Every line below between the one holding "def XeDesc.parse (bs" and the one holding "fails, if any. -/", inclusive, should be copied exactly, and no other line.

##### Task material #####

-- ==== Sys2Proof/Machine/Transfer.lean ====
section
/-!
DEFINITION. The transfer engine (09 R245 to R252): the issue of the xe instructions, the elements of a
command, channels and their records, codebook slots.
-/

namespace Sys2Proof.Machine

/-! ## Descriptors -/

/-- The fields of a transfer descriptor (R246). -/
def XeDesc.parse (bs : List Byte) : XeDesc :=
  { src := dwAt bs 0, dst := dwAt bs 8, aux := dwAt bs 16, chanAt := dwAt bs 24
    ext := (List.range 5).map fun i => natAt bs (32 + 4 * i) 4
    spitch := 0 :: (List.range 4).map fun i => natAt bs (52 + 4 * i) 4
    dpitch := 0 :: (List.range 4).map fun i => natAt bs (68 + 4 * i) 4
    ctl := wAt bs 84, pad := wAt bs 88, resv := nonzeroAt bs 92 4 }

/-- ESIZE, DIMS, CHANNEL and LUT (R246). -/
def XeDesc.esize (d : XeDesc) : Nat := fieldNat d.ctl 2 0
def XeDesc.dims (d : XeDesc) : Nat := fieldNat d.ctl 6 4
def XeDesc.chan (d : XeDesc) : Nat := fieldNat d.ctl 10 8
def XeDesc.lut (d : XeDesc) : Nat := fieldNat d.ctl 12 11
/-- An extent. -/
def XeDesc.e (d : XeDesc) (k : Nat) : Nat := d.ext.getD k 1
/-- The number of elements (R247). -/
def XeDesc.count (d : XeDesc) : Nat := d.ext.foldl (· * ·) 1
/-- The output element size, VLEN in xe.cbx (R247). Log entry 23, DEDUCED. -/
def XeDesc.eo (d : XeDesc) (kind : XeKind) (vlen : Nat) : Nat := if kind = .cbx then vlen else 2 ^ d.esize

/-- The indices of the n-th element, dimension 0 first (R248). Log entry 22, DEDUCED. -/
def idxOf : List Nat → Nat → List Nat
  | [], _ => []
  | e :: es, n => n % e :: idxOf es (n / e)

/-- An offset of indices under pitches. -/
def dotNat (is ps : List Nat) : Nat := ((is.zip ps).map fun x => x.1 * x.2).foldl (· + ·) 0

/-- dst(i), from the first byte (R247). -/
def XeDesc.dstOff (d : XeDesc) (eo : Nat) (i : List Nat) : Nat := i.headD 0 * eo + dotNat i d.dpitch
/-- The bytes from DST to the end of the last element (R251). Log entry 23, DEDUCED. -/
def XeDesc.reach (d : XeDesc) (eo : Nat) : Nat :=
  if d.count = 0 then 0 else d.dstOff eo (d.ext.map (· - 1)) + eo

/-- The range of DIMS of a command (R251). -/
def XeKind.dimsOk (k : XeKind) (n : Nat) : Bool :=
  match k with
  | .ragged | .gather => n == 2
  | .btab => decide (2 ≤ n ∧ n ≤ 5)
  | _ => decide (1 ≤ n ∧ n ≤ 5)

/-! ## The checks at issue -/

/-- A trap at issue: cause, subcode, TRAP_ADDR. -/
abbrev IssueErr := Byte × Byte × Option DWord

/-- The first check that fails, if any. -/
def firstErr (cs : List (Bool × IssueErr)) : Option IssueErr := (cs.find? (·.1)).map (·.2)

#####

Response to the exercise:
def XeDesc.parse (bs : List Byte) : XeDesc :=
  { src := dwAt bs 0, dst := dwAt bs 8, aux := dwAt bs 16, chanAt := dwAt bs 24
    ext := (List.range 5).map fun i => natAt bs (32 + 4 * i) 4
    spitch := 0 :: (List.range 4).map fun i => natAt bs (52 + 4 * i) 4
    dpitch := 0 :: (List.range 4).map fun i => natAt bs (68 + 4 * i) 4
    ctl := wAt bs 84, pad := wAt bs 88, resv := nonzeroAt bs 92 4 }

/-- ESIZE, DIMS, CHANNEL and LUT (R246). -/
def XeDesc.esize (d : XeDesc) : Nat := fieldNat d.ctl 2 0
def XeDesc.dims (d : XeDesc) : Nat := fieldNat d.ctl 6 4
def XeDesc.chan (d : XeDesc) : Nat := fieldNat d.ctl 10 8
def XeDesc.lut (d : XeDesc) : Nat := fieldNat d.ctl 12 11
/-- An extent. -/
def XeDesc.e (d : XeDesc) (k : Nat) : Nat := d.ext.getD k 1
/-- The number of elements (R247). -/
def XeDesc.count (d : XeDesc) : Nat := d.ext.foldl (· * ·) 1
/-- The output element size, VLEN in xe.cbx (R247). Log entry 23, DEDUCED. -/
def XeDesc.eo (d : XeDesc) (kind : XeKind) (vlen : Nat) : Nat := if kind = .cbx then vlen else 2 ^ d.esize

/-- The indices of the n-th element, dimension 0 first (R248). Log entry 22, DEDUCED. -/
def idxOf : List Nat → Nat → List Nat
  | [], _ => []
  | e :: es, n => n % e :: idxOf es (n / e)

/-- An offset of indices under pitches. -/
def dotNat (is ps : List Nat) : Nat := ((is.zip ps).map fun x => x.1 * x.2).foldl (· + ·) 0

/-- dst(i), from the first byte (R247). -/
def XeDesc.dstOff (d : XeDesc) (eo : Nat) (i : List Nat) : Nat := i.headD 0 * eo + dotNat i d.dpitch
/-- The bytes from DST to the end of the last element (R251). Log entry 23, DEDUCED. -/
def XeDesc.reach (d : XeDesc) (eo : Nat) : Nat :=
  if d.count = 0 then 0 else d.dstOff eo (d.ext.map (· - 1)) + eo

/-- The range of DIMS of a command (R251). -/
def XeKind.dimsOk (k : XeKind) (n : Nat) : Bool :=
  match k with
  | .ragged | .gather => n == 2
  | .btab => decide (2 ≤ n ∧ n ≤ 5)
  | _ => decide (1 ≤ n ∧ n ≤ 5)

/-! ## The checks at issue -/

/-- A trap at issue: cause, subcode, TRAP_ADDR. -/
abbrev IssueErr := Byte × Byte × Option DWord

/-- The first check that fails, if any. -/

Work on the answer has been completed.